Disons que c'est un autre problème! Je l'abordais parce qu'ici les lobbys homosexuels militent en faveur du mariage et de l'adoption d'enfants par des couples homosexuels. Je suis plus que tiède face à ces revendications.««Citation:
Par ailleurs, l'homosexualité n'est pas l'objet d'une exclusion dans la société puritaine pour rien. Culturellement, la magnification de la famille nucléaire hétérosexuelle est un des fondement de cette société. Nous connaissons les problèmes que pose la société puritaine. Connaît-on les problèmes d'une société qui ne le serait plus? Dire qu'il n'y a que des avantages à opérer un changement culturel aussi important m'apparaît naïf.
Mauvais argument, façon "peste contre choléra": "le système actuel a ses défauts mais gardons-le car un changement pourrait mener au pire". »»

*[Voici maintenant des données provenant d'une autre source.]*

-- ==== Sys2Proof/Machine/Imone.lean ====
section
/-! DEFINITION. Faults and words of the Imone links: sector deadlines of the lanes (R74, R438), the
supplies' comparators and FLT_N (R411), and the control channels (R522 to R526). -/

namespace Sys2Proof.Machine

/-! ## Sector deadlines (R74, R438) -/

/-- A lane delivers nothing for a sector: the second time within one revolution it fails (R438). -/
def laneMisses (l : Nat) (s : State) : State :=
  match (laneAt s l).missedAt with
  | some t =>
    let s := advanceLane l (modLane s l fun n => { n with missedAt := some s.ang.incs })
    if s.ang.incs < t + 2 ^ 22 ∧ bit s Reg.SYS_LANEFAIL l = false then laneFails l s else s
  | none => advanceLane l (modLane s l fun n => { n with missedAt := some s.ang.incs })

/-- SECTOR_DEADLINE: the first preamble bit of the sector after next has reached the lane, and the sector in
progress ends as it stands: SYNCMISS where no sync mark was located, else DEC = FAIL with the hard
decisions. Before that instant nothing ends. -/
def sectorDeadline (l : Nat) (g : SectorSignal) (searched dead : Bool) (s : State) : State :=
  match (laneAt s l).run with
  | none => s
  | some r =>
    if !pastBound s r then s
    else if dead then laneMisses l s
    else sectorEnds l r (laneReport s l r g true searched) s

def execSectorDeadline (lane : Fin 16) (signal : SectorSignal) (searched dead : Bool) (s : State) :
    Host.Outcome State Fault Refusal := .next (sectorDeadline lane signal searched dead s)

/-! ## Supplies and FLT_N (R411, R414) -/

/-- Change the Sluice's state. -/
def modSlu (s : State) (f : SluState → SluState) : State := { s with slu := f s.slu }

/-- A supply leaves its window. -/
def supplyOut (v5 : Bool) (s : State) : State :=
  sluAll (evt Reg.SLU_EVT 2 (modSlu s fun x => if v5 then { x with v5Bad := true } else { x with v12Bad := true }))

def execSupplyExcursion (v5 : Bool) (s : State) : Host.Outcome State Fault Refusal := .next (supplyOut v5 s)

/-- A supply is back in its window: the condition holds again, and no latch clears (R415). -/
def supplyBack (v5 : Bool) (s : State) : State :=
  modSlu s fun x => if v5 then { x with v5Bad := false } else { x with v12Bad := false }

def execSupplyReturn (v5 : Bool) (s : State) : Host.Outcome State Fault Refusal := .next (supplyBack v5 s)

/-- Condition PFAULT of actuator `a` begins to fail: every context of the actuator takes PFAULT. -/
def pfaultBegins (a : Nat) (s : State) : State := raiseAll a SCause.pfault (sluAll (evt Reg.SLU_EVT 3 s))

/-- FLT_N of actuator `a` begins to count as low, unless it does already. -/
def stampFlt (a : Nat) (s : State) : State :=
  if fltHeld s a then s else modSlu s fun x => { x with fltClock := modAt x.fltClock a fun _ => s.clock }

/-- The level of FLT_N of actuator `a`. -/
def setFlt (a : Nat) (low : Bool) (s : State) : State :=
  modSlu (if low then stampFlt a s else s) fun x =>
    if a = 0 then { x with fltLowA := low } else { x with fltLowB := low }

/-- FLT_N_FALL. -/
def fltFalls (a : Nat) (s : State) : State :=
  if fltLow s a then setFlt a true s else pfaultBegins a (setFlt a true s)

def execFltNFall (a : Fin 2) (s : State) : Host.Outcome State Fault Refusal := .next (fltFalls a s)

/-- FLT_N_RISE. -/
def execFltNRise (a : Fin 2) (s : State) : Host.Outcome State Fault Refusal := .next (setFlt a false s)

/-- Change the control channel of actuator `a`. -/
def modImone (s : State) (a : Nat) (f : ImoneState → ImoneState) : State :=
  { s with imone := modAt s.imone a f }

/-- PREAMP_SUPPLY_LIMIT: both supplies of the actuator switch off (R518). -/
def supplyLimit (a : Nat) (s : State) : State :=
  let off := modImone (stampFlt a s) a fun x => { x with supplyOff := true }
  if fltLow s a then off else pfaultBegins a off

def execPreampSupplyLimit (a : Fin 2) (s : State) : Host.Outcome State Fault Refusal :=
  .next (supplyLimit a s)

/-! ## Words (R522 to R525) -/

/-- One step of CRC-4 with polynomial x^4 + x + 1. -/
def crc4Step (r : Nat) (b : Bool) : Nat :=
  let t := 2 * r % 16
  if r.testBit 3 != b then Nat.xor t 3 else t

/-- CRC-4 of bits 31:4 of a word, most significant bit first. -/
def crc4 (w : Nat) : Nat := (List.range 28).foldl (fun r i => crc4Step r (w.testBit (31 - i))) 15

/-- The training word. -/
abbrev trainingWord : Nat := 0x00FFFF00

/-- The heads of slots 3 to 0 of actuator `a`, 4 bits each, 0xF for none. -/
def headWord (s : State) (a : Nat) : Nat :=
  ((List.range 4).map fun k => ((slotHead s (4 * a + k)).getD 15 % 16) * 2 ^ (4 * k)).foldl (· + ·) 0

/-- Write permission of slot `n`. -/
def writePermit (s : State) (n : Nat) : Bool := wgPass s n && !wgLatched s n && !assistLatched s n

/-- Assist permission of slot `n`. -/
def assistPermit (s : State) (n : Nat) : Bool := assistPass s n && !assistLatched s n

/-- Bits 31:24 of the word of actuator `a`. -/
def permits (s : State) (a : Nat) : Nat :=
  ((List.range 4).map fun k =>
    (if writePermit s (4 * a + k) then 2 ^ (28 + k) else 0)
      + (if assistPermit s (4 * a + k) then 2 ^ (24 + k) else 0)).foldl (· + ·) 0

/-- The latched assist code of slot `n`. -/
def latchedCode (s : State) (n : Nat) : Nat := getF s (Reg.LANE_APWR n) 0 16

/-- The first of four slots that `p` names. -/
def firstSlot (p : Nat → Bool) : Option Nat := (List.range 4).find? p

/-- A HEAD word's type and payload. -/
def headPayload (s : State) (a : Nat) : Nat := 2 ^ 4 * headWord s a

/-- An ASSIST word's type and payload for slot `k` of actuator `a`. -/
def assistPayload (s : State) (a k : Nat) : Nat :=
  2 ^ 22 + 2 ^ 20 * k + 2 ^ 4 * latchedCode s (4 * a + k)

/-- The refresh word's type and payload. -/
def refreshPayload (s : State) (a : Nat) : Nat :=
  let r := (imoneAt s a).refresh
  if r = 0 then headPayload s a else assistPayload s a (r - 1)

/-- The type and payload of actuator `a`'s next word, in the order of R523, and the channel after it. -/
def chooseWord (s : State) (a : Nat) : Nat × ImoneState :=
  let x := imoneAt s a
  if headWord s a ≠ x.heads then (headPayload s a, { x with heads := headWord s a })
  else match firstSlot fun k => latchedCode s (4 * a + k) != x.codes.getD k 0 with
  | some k => (assistPayload s a k, { x with codes := modAt x.codes k fun _ => latchedCode s (4 * a + k) })
  | none =>
    match x.access, firstSlot fun k => getF s (Reg.LANE_ARAMP (4 * a + k)) 0 4 != x.ramps.getD k 0 with
    | p :: l, _ => (2 * 2 ^ 22 + 2 ^ 4 * p, { x with access := l })
    | [], some k =>
      let v := getF s (Reg.LANE_ARAMP (4 * a + k)) 0 4
      (2 * 2 ^ 22 + 2 ^ 4 * (2 ^ 17 + 2 ^ 10 * (0x44 + k) + 4 * v), { x with ramps := modAt x.ramps k fun _ => v })
    | [], none => (refreshPayload s a, { x with refresh := (x.refresh + 1) % 5 })

/-- CONTROL_WORD: one frame's word. -/
def controlWord (a : Nat) (s : State) : State :=
  if (imoneAt s a).training then modImone s a fun x => { x with sent := trainingWord }
  else
    let (p, x) := chooseWord s a
    let w := permits s a + p
    modImone s a fun _ => { x with sent := w + crc4 w }

def execControlWord (a : Fin 2) (s : State) : Host.Outcome State Fault Refusal := .next (controlWord a s)

/-! ### Preamp words -/

/-- MON of slot `k` in a preamp word. -/
def monOf (w k : Nat) : Nat := bitsOf w (12 + 5 * k) 5

/-- The monitor reading of slot `n`: nothing while its assist is off. -/
def amonOf (s : State) (n mon : Nat) : Nat :=
  if assistOut s n then latchedCode s n * (mon + 16) / 32 else 0

/-- The reading of slot `n` exceeds the selected head's limit by more than the margin. -/
def amonHigh (s : State) (n v : Nat) : Bool :=
  match slotHead s n with
  | some h => assistOut s n && decide (getF s (Reg.SLU_APMAX (headIndex (slotAct n) h)) 0 16
      * (100 + getF s Reg.SLU_AMONMG 0 8) < 100 * v)
  | none => false

/-- Condition AOVER follows the second of two consecutive frames (R411). -/
def aoverFrame (n v : Nat) (s : State) : State :=
  let t := slotAt s n
  let hi := amonHigh s n v
  let up := if hi then t.aoverHigh + 1 else 0
  let dn := if hi then 0 else t.aoverLow + 1
  let fail := if 2 ≤ up then true else if 2 ≤ dn then false else t.aoverFail
  let s := modSlot s n fun t => { t with aoverHigh := min up 2, aoverLow := min dn 2, aoverFail := fail }
  sluApply n (evtIf (fail && !t.aoverFail) Reg.SLU_EVT 6 s)

/-- The reading lies outside the tolerance of R93. -/
def amonOff (s : State) (n v : Nat) : Bool :=
  let c := latchedCode s n
  decide (getF s (Reg.LANE_AMTOL (slotAct n)) 0 8 * c < 100 * ((v - c) + (c - v)))

/-- The wedge interval that the counter stands in. -/
def wedgeNow (s : State) : Nat := s.ang.incs * wedges s / ticksPerRev

/-- The first reading of a wedge interval counts for R93; the count ends with the assist. What CNT = 0 means
is not stated: DESIGN CHOICE (log entry 12), AMONERR is then never set. -/
def amonWedge (n v : Nat) (s : State) : State :=
  let a := slotAct n
  let old := getF s (Reg.LANE_AMON n) 16 8
  if !assistOut s n then setF s (Reg.LANE_AMON n) 16 8 0
  else if (imoneAt s a).wedge.getD (n % 4) 0 = wedgeNow s then s
  else
    let new := if amonOff s n v then min 255 (old + 1) else 0
    let s := modImone s a fun x => { x with wedge := modAt x.wedge (n % 4) fun _ => wedgeNow s }
    let lim := getF s (Reg.LANE_AMTOL a) 8 4
    evtIf (decide (0 < lim ∧ lim ≤ new)) (Reg.LANE_SLEVT n) 4 (setF s (Reg.LANE_AMON n) 16 8 new)

/-- The monitor reading of slot `n`. -/
def monitor (n mon : Nat) (s : State) : State :=
  let v := amonOf s n mon
  amonWedge n v (aoverFrame n v (setF s (Reg.LANE_AMON n) 0 16 v))

/-- A frame in error: sixteen in a row hold the actuator (R439). -/
def frameError (a : Nat) (s : State) : State :=
  let s := modImone s a fun x => { x with errFrames := x.errFrames + 1 }
  if (imoneAt s a).errFrames = 16 then holdActuator a AhCause.link s else s

/-- A retraining starts (R525): the Sluice takes FLT_N as low. -/
def retrain (a : Nat) (s : State) : State :=
  let t := modImone s a fun x => { x with training := true, again := true, good := 0, errWords := 0 }
  if fltLow s a then t else pfaultBegins a t

/-- A word whose CRC fails; the eighth in a row starts a retraining. -/
def wordError (a : Nat) (s : State) : State :=
  let s := (List.range 4).foldl (fun s k =>
    modSlot s (4 * a + k) fun t => { t with aoverHigh := 0, aoverLow := 0 }) s
  let s := frameError a (modImone s a fun x => { x with errWords := x.errWords + 1 })
  if (imoneAt s a).errWords = 8 then retrain a s else s

/-- Training has succeeded. -/
def trained (a : Nat) (s : State) : State :=
  modImone s a fun x =>
    { x with training := false, again := false, good := 0, errWords := 0, errFrames := 0 }

/-- A word received while training: the fourth training word in a row ends it, and each frame of a
retraining before that is in error. -/
def trainWord (a w : Nat) (s : State) : State :=
  let n := if w = trainingWord then (imoneAt s a).good + 1 else 0
  let s := modImone s a fun x => { x with good := n }
  if 4 ≤ n then trained a s
  else if (imoneAt s a).again then frameError a s else s

/-- A good word: its readings and data. -/
def goodWord (a w : Nat) (s : State) : State :=
  let s := modImone s a fun x => { x with errWords := 0, errFrames := 0, regData := bitsOf w 4 8 }
  (List.range 4).foldl (fun s k => monitor (4 * a + k) (monOf w k) s) s

/-- PREAMP_WORD. Outside training, the training word is neither decoded nor in error. -/
def preampWord (a w : Nat) (s : State) : State :=
  if (imoneAt s a).training then trainWord a w s
  else if w = trainingWord then s
  else if crc4 w = w % 16 then goodWord a w s
  else wordError a s

def execPreampWord (a : Fin 2) (word : Word) (s : State) : Host.Outcome State Fault Refusal :=
  .next (preampWord a word.toNat s)

/-- LINK_TRAINING: at the start of SURVEY, or in a training that goes on, the module sends 64 training
words. -/
def linkTraining (a : Nat) (answered : Bool) (s : State) : State :=
  if mode s ≠ Mode.survey ∧ (imoneAt s a).training = false then s else
  let s := modImone s a fun x => { x with training := true, good := 0, sent := trainingWord }
  if answered then trained a s else s

def execLinkTraining (a : Fin 2) (answered : Bool) (s : State) : Host.Outcome State Fault Refusal :=
  .next (linkTraining a answered s)

end Sys2Proof.Machine
end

Je ramasse tous les jours la merde héritée de la contre-culture des années 70. Tous le milieu de la psychiatrie s'entend pour dire que les psychopathologies modernes sont bien pires que les psychopathologies de la société puritaine des années 40. Je crois que l'on ne se pose pas assez la question de mesurer les conséquences des changements dont nous faisons parfois la promotion.
Cliniquement, je trouve important que les homosexuels assument leur différence. Je suis également contre la plupart des discriminations dont ils sont victimes. L'adoption d'enfant par des couples homosexuels, par contre, je n'achète pas ça! Au-delà de mes arguments, mes vrais mobiles sont peut-être psychologiques? Peut-être! En tout cas, ils sont très bien encrés!